-- Data provided follows --

-- ==== Sys2Proof/Machine/Bus.lean ====
section
/-! DEFINITION. The fabric: reads and writes by a master at an address, what a register shows and what a write to it does
(R4 to R8, R16 to R25, R182, R183, R439, R440). -/

namespace Sys2Proof.Machine

/-! Targets (R21 to R25). -/

/-- The address lies in the image window (R23). -/
def inImage (a : Nat) : Bool := imageBase ≤ a && a < imageBase + 0x400_0000

/-- What an address belongs to. -/
inductive Target where
  | working | points | force | predicted | reg | pst | pnl
  | lmm (n : Nat)
  | unmapped
  deriving DecidableEq, Repr

/-- An offset into the predicted input images: the IX and the IW region (R23). -/
def inPredicted (a : Nat) : Bool :=
  predBase ≤ a && (a < predBase + 0x8000 || (predBase + 0x40_0000 ≤ a && a < predBase + 0x50_0000))

def targetOf (a : Nat) : Target :=
  if inWorking a then .working
  else if inPoints a then .points
  else if inForce a then .force
  else if inPredicted a then .predicted
  else if regBase ≤ a ∧ a < regBase + 0x100_0000 then (if blockAssigned ((a - regBase) / 0x10000) then .reg else .unmapped)
  else if pstBase ≤ a ∧ a < pstBase + pstSize then .pst
  else if pnlBase ≤ a ∧ a < pnlBase + 0x40000 then .pnl
  else if lmmBase ≤ a ∧ a < lmmBase + 0xC0000 then .lmm ((a - lmmBase) / 0x10000)
  else .unmapped

/-- The fault byte of the unit that owns a block of the register range (R5). -/
def unitByte (u : Nat) : Nat := if u ≤ 1 then 1 else if u = 8 then 7 else if u = 0xA then 8 else u

/-- The notice of an access error (R5, R18, R22). -/
def noticeCode (write : Bool) (a : Nat) : Nat :=
  match targetOf a with
  | .working => 0x07FF
  | .points => 0x01FF
  | .force => if write then 0x0801 else 0x08FF
  | .predicted => if write then 0x01FD else 0x01FF
  | .reg => unitByte ((a - regBase) / 0x10000) * 0x100 + 0xFF
  | .pst => 0x41FF
  | .pnl => 0x43FF
  | .lmm n => (0x10 + n) * 0x100 + 0xFF
  | .unmapped => 0x01FE

/-- The target accepts an access of `n` bytes at the address (R4, R18, R199). -/
def accessOk (a n : Nat) : Bool :=
  if targetOf a = .reg then n = 4 && a % 4 = 0
  else if targetOf a = .force then (n = 4 || n = 8) && a % n = 0
  else (n = 1 || n = 2 || n = 4 || n = 8) && a % n = 0

/-! Pairs and latches (R6, R163, R297, R318, R340, R380). -/

/-- The low halves of the register pairs, as rows of the map. (Log 54, DEDUCED.) -/
def pairLows : List (Nat × List (Nat × Nat)) := [
  (0x8, []), (0x18, []), (0x20000, []), (0x20108, [(4, 0x40)]), (0x20110, [(4, 0x40)]), (0x20118, [(4, 0x40)]),
  (0x30018, []), (0x30034, []), (0x3003C, []), (0x40020, []), (0x40028, []), (0x50010, []), (0x50018, []),
  (0x60014, []), (0xA0000, []), (0xA0020, []), (0x7000C, []), (0x70018, []), (0x80010, [])] ++ [
  (0x100024, [(12, 0x10000)]), (0x100080, [(12, 0x10000), (2, 0x20)]), (0x10008C, [(12, 0x10000), (2, 0x20)]),
  (0x200010, []), (0x200018, []), (0x200020, [(2, 0x20)]), (0x200028, [(2, 0x20)]), (0x200060, []), (0x200068, []),
  (0x200074, []), (0x200400, [(16, 0x10)]), (0x20101C, [(12, 0x400)]), (0x30011C, [(12, 0x1000), (16, 0x40)]),
  (0x300124, [(12, 0x1000), (16, 0x40)])] ++ [
  (0x210014, []), (0x10018, []), (0x420010, []), (0x420018, []), (0x420020, []), (0x420028, []), (0x420030, []),
  (0x422000, [(32, 0x80), (16, 0x8)]), (0x43001C, []), (0x500008, []), (0x500018, []), (0x502000, [])]

def isPairLow (o : Nat) : Bool :=
  pairLows.any fun p => decide (p.1 ≤ o) && (matchDims (o - p.1) p.2).isSome

/-- The registers that a read of a register latches for the reading master. -/
def latchedBy (o : Nat) : List Nat :=
  if o = Reg.LEAF_TRAPLOG then [Reg.LEAF_TRAPPC, Reg.LEAF_TRAPITER, Reg.LEAF_TRAPFN]
  else if o = Reg.FLT_HEAD_CODE then [Reg.FLT_HEAD_FNUM, Reg.FLT_HEAD_TIME_LO, Reg.FLT_HEAD_TIME_HI]
  else if o = Reg.TIME_NOW_LO then [Reg.TIME_NOW_HI, Reg.TIME_RAW_LO, Reg.TIME_RAW_HI]
  else if o = Reg.TIME_MAP_RAW_LO 0 || o = Reg.TIME_MAP_RAW_LO 1 then [o + 4, o + 8, o + 0xC, o + 0x10]
  else if 0x300000 ≤ o && o < 0x30C000 && 0x100 ≤ o % 0x1000 && o % 0x40 = 0x18 then [o + 4, o + 8, o + 0xC, o + 0x10]
  else if 0x310000 ≤ o && o < 0x31C000 && o % 0x400 = Reg.AO_CH_RB 0 % 0x400 then
    [Reg.AO_CH_MEAS 0 + (o - Reg.AO_CH_RB 0), Reg.AO_CH_VSUP 0 + (o - Reg.AO_CH_RB 0)]
  else if isPairLow o then [o + 4]
  else []

/-- The key of a master's latch or staged half of a register. -/
def masterKey (m : Master) (o : Nat) : Nat := Master.num m * 2 ^ 24 + o

/-! What registers show. -/

/-- The oldest entry of the fault queue (R380). -/
def headCode (s : State) : Nat :=
  match s.flt.queue with
  | e :: _ => e.code.toNat * 2 ^ 16 + e.cls.val * 2 ^ 14 + b2n e.esc * 2 ^ 13 + 2 ^ 12 + e.master.toNat * 2 ^ 8 + e.rep
  | [] => 0

def headFnum (s : State) : Nat := (s.flt.queue.head?.map (·.fnum)).getD 0
def headTime (s : State) : Nat := (s.flt.queue.head?.map (·.time)).getD 0

/-- A cold page, which the governor alone keeps from cleaning (R224). -/
def coldPage (s : State) : Bool :=
  match s.mm.dirty with
  | (_, r) :: _ => decide (r + fld s Reg.RET_CFG 15 0 * 4000000 ≤ powered s)
  | [] => false

/-- RET.STAT with HOLDOK and the cleaning bits. -/
def retStat (s : State) : Nat :=
  let v := withBits (regNat s Reg.RET_STAT) 31 31 (b2n (decide (dirtyMax s ≤ s.mm.covered)))
  withBits (withBits v 29 29 (b2n s.mm.forced)) 28 28 (b2n (!s.mm.forced && !governed s && coldPage s))

/-- RET.BUDGET. -/
def retBudget (s : State) : Nat := b2n (ahead s) * 2 ^ 31 + min 65535 (s.mm.written / 10 ^ 11)

/-- TASKSTAT or EVTSTAT with the state of the task's instance (R84). (Log 23, DEDUCED.) -/
def taskView (s : State) (t : Nat) : Nat :=
  withBits (regNat s (taskStat t)) 2 0 (match getInst s t with
    | some i => stateCode i.st
    | none => 0)

/-- The valid force entries of input and of output points (R202). -/
def forceCounts (s : State) : Nat := (outputForces s).length * 2 ^ 16 + (inputForces s).length

/-- LANEn registers that show more than they hold (R264, R266). -/
def laneView (s : State) (n r : Nat) : Option Nat :=
  let o := 0x100000 + n * 0x10000
  if r = Reg.LANE_STAT 0 % 0x10000 then
    some (withBits (withBits (regNat s (o + r)) 16 16 (b2n (enabled s))) 8 8 (b2n (servedBy s n ≠ n)))
  else if r = Reg.LANE_TXQ 0 % 0x10000 then
    let f := ((List.range 12).map fun k => if k ≠ n && servedBy s k = n then qPend s k else 0).sum
    some (f * 2 ^ 16 + qPend s n)
  else if r = Reg.LANE_RXQ_STAT 0 0 % 0x10000 then some (withBits (regNat s (o + r)) 12 0 (rxqFill (lane s n) 0))
  else if r = Reg.LANE_RXQ_STAT 0 1 % 0x10000 then some (withBits (regNat s (o + r)) 12 0 (rxqFill (lane s n) 1))
  else none

/-- The value that a register shows where it is not what the register file holds, as a number. -/
def viewNat (m : Master) (o : Nat) (s : State) : Option Nat :=
  let k := Master.num m
  let hi (v : Nat) : Nat := v / 2 ^ 32
  if o < 0x20000 then
    if o = Reg.FLT_STAT then some (withBits (regNat s o) 22 16 s.flt.queue.length)
    else if o = Reg.FLT_HEAD_CODE then some (headCode s)
    else if o = Reg.FLT_HEAD_FNUM then some (headFnum s)
    else if o = Reg.FLT_HEAD_TIME_LO then some (headTime s)
    else if o = Reg.FLT_HEAD_TIME_HI then some (hi (headTime s))
    else none
  else if o < 0x40000 then
    if 0x30100 ≤ o && o < 0x30300 && o % 16 = 4 then some (taskView s ((o - 0x30100) / 16))
    else if 0x30300 ≤ o && o < 0x30400 && o % 16 = 0xC then some (taskView s (32 + (o - 0x30300) / 16))
    else none
  else if o = Reg.MEM_UNDO then some s.mm.undo.length
  else if o = Reg.RET_STAT then some (retStat s)
  else if o = Reg.RET_DIRTY then some (limitBytes s / 2 ^ 20 * 2 ^ 16 + (s.mm.dirty.length + 255) / 256)
  else if o = Reg.RET_WRITTEN_LO then some s.mm.written
  else if o = Reg.RET_WRITTEN_HI then some (hi s.mm.written)
  else if o = Reg.RET_PTIME then some s.mm.ptime
  else if o = Reg.RET_BUDGET then some (retBudget s)
  else if o = Reg.OLC_FSTAT then some (forceCounts s)
  else if 0x100000 ≤ o && o < 0x1C0000 then laneView s ((o - 0x100000) / 0x10000) (o % 0x10000)
  else if o = Reg.TIME_NOW_LO then some (now s)
  else if o = Reg.TIME_NOW_HI then some (hi (now s))
  else if o = Reg.TIME_RAW_LO then some s.raw
  else if o = Reg.TIME_RAW_HI then some (hi s.raw)
  else if o = Reg.EVR_STAT then some (evrStat s k)
  else if o = Reg.EVR_CURSOR_LO then some (cursorOf s k)
  else if o = Reg.EVR_CURSOR_HI then some (hi (cursorOf s k))
  else if o = Reg.EVR_OPTIME_LO then some s.pst.optime
  else if o = Reg.EVR_OPTIME_HI then some (hi s.pst.optime)
  else if o = Reg.EVR_PWRCYC then some s.pst.pwrcyc
  else if 0x421000 ≤ o && o < 0x421200 then
    some (memNat s (evrSlot s (cursorOf s k) + (o - 0x421000)) 4)
  else if 0x520400 ≤ o && o < 0x520560 then some (debugCtx s (o - 0x520400)).toNat
  else none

-- Data provided concluded --

Exercise directions. Your answer should consist solely of the lines above from the line with "def laneView (s" to the line with "else if o = Reg.MEM_UNDO", both included, reproduced exactly.

The completed task.
def laneView (s : State) (n r : Nat) : Option Nat :=
  let o := 0x100000 + n * 0x10000
  if r = Reg.LANE_STAT 0 % 0x10000 then
    some (withBits (withBits (regNat s (o + r)) 16 16 (b2n (enabled s))) 8 8 (b2n (servedBy s n ≠ n)))
  else if r = Reg.LANE_TXQ 0 % 0x10000 then
    let f := ((List.range 12).map fun k => if k ≠ n && servedBy s k = n then qPend s k else 0).sum
    some (f * 2 ^ 16 + qPend s n)
  else if r = Reg.LANE_RXQ_STAT 0 0 % 0x10000 then some (withBits (regNat s (o + r)) 12 0 (rxqFill (lane s n) 0))
  else if r = Reg.LANE_RXQ_STAT 0 1 % 0x10000 then some (withBits (regNat s (o + r)) 12 0 (rxqFill (lane s n) 1))
  else none

/-- The value that a register shows where it is not what the register file holds, as a number. -/
def viewNat (m : Master) (o : Nat) (s : State) : Option Nat :=
  let k := Master.num m
  let hi (v : Nat) : Nat := v / 2 ^ 32
  if o < 0x20000 then
    if o = Reg.FLT_STAT then some (withBits (regNat s o) 22 16 s.flt.queue.length)
    else if o = Reg.FLT_HEAD_CODE then some (headCode s)
    else if o = Reg.FLT_HEAD_FNUM then some (headFnum s)
    else if o = Reg.FLT_HEAD_TIME_LO then some (headTime s)
    else if o = Reg.FLT_HEAD_TIME_HI then some (hi (headTime s))
    else none
  else if o < 0x40000 then
    if 0x30100 ≤ o && o < 0x30300 && o % 16 = 4 then some (taskView s ((o - 0x30100) / 16))
    else if 0x30300 ≤ o && o < 0x30400 && o % 16 = 0xC then some (taskView s (32 + (o - 0x30300) / 16))
    else none
  else if o = Reg.MEM_UNDO then some s.mm.undo.length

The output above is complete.